Atas dasar ini, perempuan yang memandikan anaknya lalu menyentuh kemaluan si anak, dia tidak perlu berwudhu. Lelaki yang menyentuh kemaluan anaknya juga tidak perlu berwudhu. Saya berpendapat demikian. Akan tetapi, untuk saya pribadi, saya akan berwudhu. Hanya saja, larangan ini lit tanzih (menunjukkan hukum makruh). Ini termasuk bab mustahab dan kehati-hatian.
Adapun tentang masa nifas, al-Imam Ahmad dan Ishaq berpendapat bahwa masa nifas yang paling lama adalah 40 hari, menurut asy-Syafi’i 60 hari, sedangkan menurut al-Hasan al-Bashri 50 hari. Akan tetapi, diriwayatkan oleh Ash-habus Sunan selain an-Nasa’i, dari Ummu Salamah j, dia berkata, “Dahulu pada zaman Nabi, wanita yang nifas berdiam selama 40 hari, yakni tidak shalat. Dahulu kami membaluri wajah kami dengan lulur dari tetumbuhan.” Hadits ini sanadnya shahih li ghairihi. Hadits ini shahih karena memiliki syawahid (penguat), yaitu hadits Anas dan yang selainnya.
Jadi, kita katakan bahwa batas maksimal nifas bagi perempuan adalah 40 hari. Apabila darah terus keluar setelah hari ke-40, dia mandi, kemudian berwudhu setiap kali hendak shalat. Dia tidak perlu memedulikan darah yang keluar setelah hari ke-40 karena itu adalah darah istihadhah.

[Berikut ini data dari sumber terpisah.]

def MI.PCIE_STAT.LINK_UP : Field := ⟨0, 0x2008, 0, 1, 0⟩
def MI.PCIE_STAT.SPEED : Field := ⟨0, 0x2008, 1, 3, 0⟩
def MI.PCIE_STAT.WIDTH : Field := ⟨0, 0x2008, 4, 4, 0⟩
def MI.PCIE_STAT.BME : Field := ⟨0, 0x2008, 8, 1, 0⟩
def MI.PCIE_STAT.MSIX_EN : Field := ⟨0, 0x2008, 9, 1, 0⟩
def MI.PCIE_STAT.FUNC_MASK : Field := ⟨0, 0x2008, 10, 1, 0⟩

def MI.PCIE_EVT.LINK_CHG : Field := ⟨0, 0x2010, 0, 1, 0⟩
def MI.PCIE_EVT.PERST_SEEN : Field := ⟨0, 0x2010, 1, 1, 0⟩
def MI.PCIE_EVT.BAD_BE : Field := ⟨0, 0x2010, 2, 1, 0⟩
def MI.PCIE_EVT.POISON_IN : Field := ⟨0, 0x2010, 3, 1, 0⟩
def MI.PCIE_EVT.UR_SENT : Field := ⟨0, 0x2010, 4, 1, 0⟩
def MI.PCIE_EVT.CPL_TIMEOUT : Field := ⟨0, 0x2010, 5, 1, 0⟩
def MI.PCIE_EVT.BAD_BE_CNT : Field := ⟨0, 0x2010, 32, 16, 0⟩

def MI.DMA_CTL.EN (c : Nat) : Field := ⟨0, 0x3000 + 0x20 * c, 0, 1, 0⟩
def MI.DMA_CTL.SIZE_LOG2 (c : Nat) : Field := ⟨0, 0x3000 + 0x20 * c, 8, 5, 4⟩

def MI.DMA_STAT.DONE (c : Nat) : Field := ⟨0, 0x3008 + 0x20 * c, 0, 1, 0⟩
def MI.DMA_STAT.HALTED (c : Nat) : Field := ⟨0, 0x3008 + 0x20 * c, 1, 1, 0⟩
def MI.DMA_STAT.DESC_DONE (c : Nat) : Field := ⟨0, 0x3008 + 0x20 * c, 2, 1, 0⟩
def MI.DMA_STAT.ERR (c : Nat) : Field := ⟨0, 0x3008 + 0x20 * c, 3, 1, 0⟩
def MI.DMA_STAT.ERR_CODE (c : Nat) : Field := ⟨0, 0x3008 + 0x20 * c, 4, 3, 0⟩
def MI.DMA_STAT.CONS (c : Nat) : Field := ⟨0, 0x3008 + 0x20 * c, 32, 16, 0⟩

def MI.DMA_BASE.ADDR (c : Nat) : Field := ⟨0, 0x3010 + 0x20 * c, 0, 32, 0⟩

def MI.DMA_PROD.PROD (c : Nat) : Field := ⟨0, 0x3018 + 0x20 * c, 0, 16, 0⟩

def MI.SENS.VALUE (ch : Nat) : Field := ⟨0, 0x5000 + 0x8 * ch, 0, 16, 0⟩
def MI.SENS.MIN (ch : Nat) : Field := ⟨0, 0x5000 + 0x8 * ch, 16, 16, 0⟩
def MI.SENS.MAX (ch : Nat) : Field := ⟨0, 0x5000 + 0x8 * ch, 32, 16, 0⟩
def MI.SENS.VALID (ch : Nat) : Field := ⟨0, 0x5000 + 0x8 * ch, 48, 1, 0⟩
def MI.SENS.HI_SEEN (ch : Nat) : Field := ⟨0, 0x5000 + 0x8 * ch, 49, 1, 0⟩
def MI.SENS.LO_SEEN (ch : Nat) : Field := ⟨0, 0x5000 + 0x8 * ch, 50, 1, 0⟩

def MI.SENS_LIM.LO (ch : Nat) : Field := ⟨0, 0x5080 + 0x8 * ch, 0, 16, 0⟩
def MI.SENS_LIM.HI (ch : Nat) : Field := ⟨0, 0x5080 + 0x8 * ch, 16, 16, 0⟩
def MI.SENS_LIM.EN (ch : Nat) : Field := ⟨0, 0x5080 + 0x8 * ch, 32, 1, 0⟩

def MI.SENS_CMD.MINMAX_CLR : Field := ⟨0, 0x5100, 0, 13, 0⟩

def MI.MSIX_TABLE.DATA (v w : Nat) : Field := ⟨0, 0x6000 + 0x10 * v + 0x8 * w, 0, 64, if w = 1 then 0x100000000 else 0⟩

def MI.MSIX_PBA.PBA : Field := ⟨0, 0x6800, 0, 32, 0⟩

def MI.MBX_H2C.DATA (w : Nat) : Field := ⟨0, 0x7000 + 0x8 * w, 0, 64, 0⟩

def MI.MBX_C2H.DATA (w : Nat) : Field := ⟨0, 0x7800 + 0x8 * w, 0, 64, 0⟩

def MI.MBX_H2C_SET.SET : Field := ⟨0, 0x7F00, 0, 32, 0⟩

def MI.MBX_H2C_BELL.BELL : Field := ⟨0, 0x7F08, 0, 32, 0⟩

def MI.MBX_C2H_SET.SET : Field := ⟨0, 0x7F10, 0, 32, 0⟩

def MI.MBX_C2H_BELL.BELL : Field := ⟨0, 0x7F18, 0, 32, 0⟩

def MI.MBX_RSVD.ZERO (w : Nat) : Field := ⟨0, 0x7F20 + 0x8 * w, 0, 64, 0⟩

def MI.SRAM_ECC.CORR_SEEN : Field := ⟨0, 0x8100, 0, 1, 0⟩
def MI.SRAM_ECC.UNCORR_SEEN : Field := ⟨0, 0x8100, 1, 1, 0⟩
def MI.SRAM_ECC.HOST_DROP : Field := ⟨0, 0x8100, 8, 8, 0⟩
def MI.SRAM_ECC.UNCORR : Field := ⟨0, 0x8100, 16, 14, 0⟩
def MI.SRAM_ECC.OVF : Field := ⟨0, 0x8100, 31, 1, 0⟩
def MI.SRAM_ECC.CORR : Field := ⟨0, 0x8100, 32, 31, 0⟩

def MI.WDT_CFG.EN : Field := ⟨0, 0x4000, 48, 1, 1⟩
def MI.WDT_CFG.GRACE_MS : Field := ⟨0, 0x4000, 32, 16, 0x64⟩
def MI.WDT_CFG.WARN_MS : Field := ⟨0, 0x4000, 16, 16, 0xC8⟩
def MI.WDT_CFG.TIMEOUT_MS : Field := ⟨0, 0x4000, 0, 16, 0x7D0⟩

Apabila dia melihat bahwa dirinya telah bersih sebelum hari ke-40, misalnya setelah hari ke-20, dia mandi dan shalat. Jika darah keluar lagi lima hari kemudian (yakni pada hari ke-25), padahal dia telah mandi, shalat, dan berpuasa Ramadhan, berarti dia masih dalam masa nifas. Shalat dan puasanya tidak sah sehingga dia harus mengqadha puasanya, tetapi tidak perlu mengqadha shalatnya.